[Collected data entries]

/-- R29: the seven checks of ROUTE_WRITE in order. No lease is NO_LEASE; a selection that names no field is BAD_ARG,
and any other whose values the arguments do not spell is BAD_LENGTH; a route number above 63 or a value out of range is
BAD_ARG; a gate that is neither DISABLED nor SHUT, and a cap below the held segments, are WRONG_STATE; a breach of the
sealed rule is SEALED_RULE with the condition it breaks first; a trunk channel that another route in service holds is
CLASH with the lowest such route. (What a WRONG_STATE reply carries is the model's reading, log entry 14.) -/
def Obligations.RouteWriteIsRefusedInOrder : Prop :=
  (∀ s src record, Serves s src record 0x21 →
    (s.lease.holder ≠ some src → Refuses .routeWrite s src record .noLease []) ∧
    (s.lease.holder = some src →
      (record.arguments.length < 2 → Refuses .routeWrite s src record .badLength []) ∧
      ∀ r selection values, record.arguments = r :: selection :: values →
        (selection = 0 → Refuses .routeWrite s src record .badArg []) ∧
        (selection ≠ 0 →
          (∀ edit : RouteEdit, edit.Spellable → edit.selection = selection → edit.values ≠ values) →
          Refuses .routeWrite s src record .badLength []) ∧
        ∀ edit : RouteEdit, edit.Spellable → edit.selection = selection → edit.values = values → selection ≠ 0 →
          63 < r.toNat → Refuses .routeWrite s src record .badArg [])) ∧
  ∀ s src record (r : Fin 64) edit, Serves s src record 0x21 → s.lease.holder = some src →
    edit.Spellable → edit.selection ≠ 0 → record.arguments = byte r.val :: edit.selection :: edit.values →
    let x := s.route r
    (x.config.edited edit = none → Refuses .routeWrite s src record .badArg []) ∧
    ∀ config, x.config.edited edit = some config →
      (x.gate ≠ .disabled → x.gate ≠ .shut →
        Refuses .routeWrite s src record .wrongState [byte r.val, x.gate.code]) ∧
      (x.gate = .disabled ∨ x.gate = .shut →
        (config.cap < x.heldSegments →
          Refuses .routeWrite s src record .wrongState ([byte r.val, x.gate.code] ++ word16 x.heldSegments)) ∧
        (x.heldSegments ≤ config.cap →
          (¬ config.KeepsSealedRule r →
            Refuses .routeWrite s src record .sealedRule
              [byte r.val, x.gate.code,
                if config.filter ≠ [] then 1 else if config.overrideCode ≠ none then 2 else 3]) ∧
          (config.KeepsSealedRule r → x.gate = .shut → config.trunkChannel ≠ x.config.trunkChannel →
            ∀ k, k ≠ r → (s.route k).gate ≠ .disabled → (s.route k).config.trunkChannel = config.trunkChannel →
              (∀ j, j < k → j ≠ r → (s.route j).gate ≠ .disabled →
                (s.route j).config.trunkChannel ≠ config.trunkChannel) →
              Refuses .routeWrite s src record .clash [byte r.val, x.gate.code, byte k.val])))

/-- R28 and section 10.3: the argument bytes of a ROUTE_WRITE read back as the edit they spell, every field and every
value; no other bytes do. -/
def Obligations.RouteEditReadsBack : Prop :=
  (∀ edit : RouteEdit, edit.Spellable → readEdit edit.selection edit.values = some edit) ∧
  ∀ selection values edit, readEdit selection values = some edit →
    edit.Spellable ∧ edit.selection = selection ∧ edit.values = values

/-- R25, R28 and R29 check 3 with R19: a write gives each field it names its value, keeps the others, and is in range
when every named value is in the field's range and the resulting floor is at most the resulting cap. -/
def Obligations.RouteEditKeepsOtherFields : Prop :=
  ∀ (config : RouteConfig) (edit : RouteEdit) (result : RouteConfig), config.edited edit = some result ↔
    (match edit.trunkChannel with
      | none => result.trunkChannel = config.trunkChannel
      | some b => b.toNat ≤ 63 ∧ result.trunkChannel = b.toNat) ∧
    (match edit.mode with
      | none => result.mode = config.mode
      | some b => result.mode.code = b) ∧
    (match edit.filter with
      | none => result.filter = config.filter
      | some codes => result.filter = codes.map BitVec.toNat ∧ result.filter.Nodup ∧
          ∀ code ∈ result.filter, 0x08 ≤ code ∧ code ≤ 0x3F) ∧
    (match edit.overrideCode with
      | none => result.overrideCode = config.overrideCode
      | some b => (b = 0 ∧ result.overrideCode = none) ∨
          (0x10 ≤ b.toNat ∧ b.toNat ≤ 0x3F ∧ result.overrideCode = some b.toNat)) ∧
    (match edit.policy with
      | none => result.policy = config.policy
      | some b => result.policy.code = b) ∧
    (match edit.cap with
      | none => result.cap = config.cap
      | some n => 16 ≤ n ∧ n ≤ 2048 ∧ result.cap = n) ∧
    (match edit.floor with
      | none => result.floor = config.floor
      | some n => result.floor = n) ∧
    (match edit.idleLimit with
      | none => result.idleLimit = config.idleLimit
      | some n => 1 ≤ n ∧ n ≤ 1000 ∧ result.idleLimit = n) ∧
    result.floor ≤ result.cap

/-- R31 and R32 with R26: ROUTE_ENABLE from the lease holder opens a DISABLED route whose trunk channel no other route
in service holds; it is CLASH with the lowest route that holds it, and WRONG_STATE at a route in service. NO_LEASE,
BAD_LENGTH and BAD_ARG come first. -/
def Obligations.RouteEnableOpensTheGate : Prop :=
  LeaseChecks .routeEnable 0x22 1 routeOutOfRange ∧
  ∀ s src record (r : Fin 64), Serves s src record 0x22 → s.lease.holder = some src →
    record.arguments = [byte r.val] →
    let x := s.route r
    (x.gate = .disabled →
      (∀ k, k ≠ r → (s.route k).gate ≠ .disabled → (s.route k).config.trunkChannel ≠ x.config.trunkChannel) →
      ∃ b, exec .routeEnable s = .next (b.answered src record .ok [byte r.val, byte x.config.trunkChannel, 1]) ∧
        SameBut (s.takeRecord src) b [.routes] ∧ OnlyRoute s b r ∧ b.route r = { x with gate := .opened }) ∧
    (∀ k, x.gate = .disabled → k ≠ r → (s.route k).gate ≠ .disabled →
      (s.route k).config.trunkChannel = x.config.trunkChannel →
      (∀ j, j < k → j ≠ r → (s.route j).gate ≠ .disabled →
        (s.route j).config.trunkChannel ≠ x.config.trunkChannel) →
      Refuses .routeEnable s src record .clash [byte k.val]) ∧
    (x.gate ≠ .disabled → Refuses .routeEnable s src record .wrongState [x.gate.code])

/-- R33, R34 and R14: ROUTE_DISABLE from the lease holder ends the route's frame with reason DISABLED, stops its
timer, clears its refusal-run flag and makes its gate DISABLED; a packet of the route in reception becomes UNROUTED. At
a DISABLED route it changes nothing. The reply carries the gate and the assembly state before, and the open frame's
number and lines forwarded. NO_LEASE, BAD_LENGTH and BAD_ARG come first. -/
def Obligations.RouteDisableTakesOutOfService : Prop :=
  LeaseChecks .routeDisable 0x23 1 routeOutOfRange ∧
  ∀ s src record (r : Fin 64), Serves s src record 0x23 → s.lease.holder = some src →
    record.arguments = [byte r.val] →
    let x := s.route r
    let p := portOf r
    let results := [byte r.val, x.gate.code, x.assembly.code]
      ++ (match x.assembly with
          | .assembling frame _ => 1 :: word16 frame.number ++ word16 frame.forwarded
          | _ => List.replicate 5 0)
    (x.gate = .disabled →
      exec .routeDisable s = .next ((s.takeRecord src).answered src record .ok results)) ∧
    (x.gate ≠ .disabled →
      ∃ b, exec .routeDisable s = .next (b.answered src record .ok results) ∧
        SameBut (s.takeRecord src) b [.ports, .routes, .pool, .queue, .notices] ∧ OnlyPort s b p ∧ OnlyRoute s b r ∧
        b.route r =
          { x.ended .disabled with gate := .disabled, refusalRun := false, idleTimer := .stopped } ∧
        b.queue = s.queue ++ x.endRecords r .disabled ∧
        b.pool = s.pool.freed x.lineSegments x.linesInAssembly ∧
        b.notices = s.notices.raiseAll (x.endNotices r .disabled) ∧
        (b.port p).reception =
          (s.port p).reception.map (fun y =>
            if y.disposition = .toRoute ∧ y.header.any (·.channel == channelOf r) = true
              then { y with disposition := .unrouted, disabledMeanwhile := true } else y) ∧
        { b.port p with reception := none } = { s.port p with reception := none })

/-- R88 to R91 with R93: HOLD makes CLOSING of OPEN and STEPPING under an open frame, and SHUT with ROUTE_SHUT reason
HOLD and no frame without one, and leaves CLOSING and SHUT; RELEASE opens every gate in service; STEP makes STEPPING of
SHUT. HOLD and RELEASE at DISABLED, and STEP at any other gate, are WRONG_STATE. The reply carries the route, the gate
before and after, the assembly state and the open frame's number. -/
def Obligations.HoldReleaseAndStepMoveTheGate : Prop :=
  ∀ s src record (r : Fin 64), s.lease.holder = some src → record.arguments = [byte r.val] →
    let x := s.route r
    let results (after : Gate) : List Byte :=
      [byte r.val, x.gate.code, after.code, x.assembly.code]
        ++ (match x.assembly with
            | .assembling frame _ => 1 :: word16 frame.number
            | _ => [0, 0, 0])
    (Serves s src record 0x28 → x.gate = .opened ∨ x.gate = .stepping → x.isAssembling = true →
      ∃ b, exec .hold s = .next (b.answered src record .ok (results .closing)) ∧
        SameBut (s.takeRecord src) b [.routes] ∧ OnlyRoute s b r ∧ b.route r = { x with gate := .closing }) ∧
    (Serves s src record 0x28 → x.gate = .opened ∨ x.gate = .stepping → x.isAssembling = false →
      ∃ b, exec .hold s = .next (b.answered src record .ok (results .shut)) ∧
        SameBut (s.takeRecord src) b [.routes, .notices] ∧ OnlyRoute s b r ∧
        b.route r = { x with gate := .shut } ∧ b.notices = s.notices.raise (.routeShut r .hold none)) ∧
    (Serves s src record 0x28 → x.gate = .closing ∨ x.gate = .shut →
      exec .hold s = .next ((s.takeRecord src).answered src record .ok (results x.gate))) ∧
    (Serves s src record 0x29 → x.gate ≠ .disabled →
      ∃ b, exec .release s = .next (b.answered src record .ok (results .opened)) ∧
        SameBut (s.takeRecord src) b [.routes] ∧ OnlyRoute s b r ∧ b.route r = { x with gate := .opened }) ∧
    (Serves s src record 0x2A → x.gate = .shut →
      ∃ b, exec .step s = .next (b.answered src record .ok (results .stepping)) ∧
        SameBut (s.takeRecord src) b [.routes] ∧ OnlyRoute s b r ∧ b.route r = { x with gate := .stepping }) ∧
    (Serves s src record 0x28 → x.gate = .disabled →
      Refuses .hold s src record .wrongState (results .disabled)) ∧
    (Serves s src record 0x29 → x.gate = .disabled →
      Refuses .release s src record .wrongState (results .disabled)) ∧
    (Serves s src record 0x2A → x.gate ≠ .shut → Refuses .step s src record .wrongState (results x.gate))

_PROBLEM REQUIREMENTS_.
Set the entries down again exactly, beginning with their first line and ending with the line that contains "(¬ config.KeepsSealedRule r →"; omit all other lines.

_TASK OUTPUT_.
/-- R29: the seven checks of ROUTE_WRITE in order. No lease is NO_LEASE; a selection that names no field is BAD_ARG,
and any other whose values the arguments do not spell is BAD_LENGTH; a route number above 63 or a value out of range is
BAD_ARG; a gate that is neither DISABLED nor SHUT, and a cap below the held segments, are WRONG_STATE; a breach of the
sealed rule is SEALED_RULE with the condition it breaks first; a trunk channel that another route in service holds is
CLASH with the lowest such route. (What a WRONG_STATE reply carries is the model's reading, log entry 14.) -/
def Obligations.RouteWriteIsRefusedInOrder : Prop :=
  (∀ s src record, Serves s src record 0x21 →
    (s.lease.holder ≠ some src → Refuses .routeWrite s src record .noLease []) ∧
    (s.lease.holder = some src →
      (record.arguments.length < 2 → Refuses .routeWrite s src record .badLength []) ∧
      ∀ r selection values, record.arguments = r :: selection :: values →
        (selection = 0 → Refuses .routeWrite s src record .badArg []) ∧
        (selection ≠ 0 →
          (∀ edit : RouteEdit, edit.Spellable → edit.selection = selection → edit.values ≠ values) →
          Refuses .routeWrite s src record .badLength []) ∧
        ∀ edit : RouteEdit, edit.Spellable → edit.selection = selection → edit.values = values → selection ≠ 0 →
          63 < r.toNat → Refuses .routeWrite s src record .badArg [])) ∧
  ∀ s src record (r : Fin 64) edit, Serves s src record 0x21 → s.lease.holder = some src →
    edit.Spellable → edit.selection ≠ 0 → record.arguments = byte r.val :: edit.selection :: edit.values →
    let x := s.route r
    (x.config.edited edit = none → Refuses .routeWrite s src record .badArg []) ∧
    ∀ config, x.config.edited edit = some config →
      (x.gate ≠ .disabled → x.gate ≠ .shut →
        Refuses .routeWrite s src record .wrongState [byte r.val, x.gate.code]) ∧
      (x.gate = .disabled ∨ x.gate = .shut →
        (config.cap < x.heldSegments →
          Refuses .routeWrite s src record .wrongState ([byte r.val, x.gate.code] ++ word16 x.heldSegments)) ∧
        (x.heldSegments ≤ config.cap →
          (¬ config.KeepsSealedRule r →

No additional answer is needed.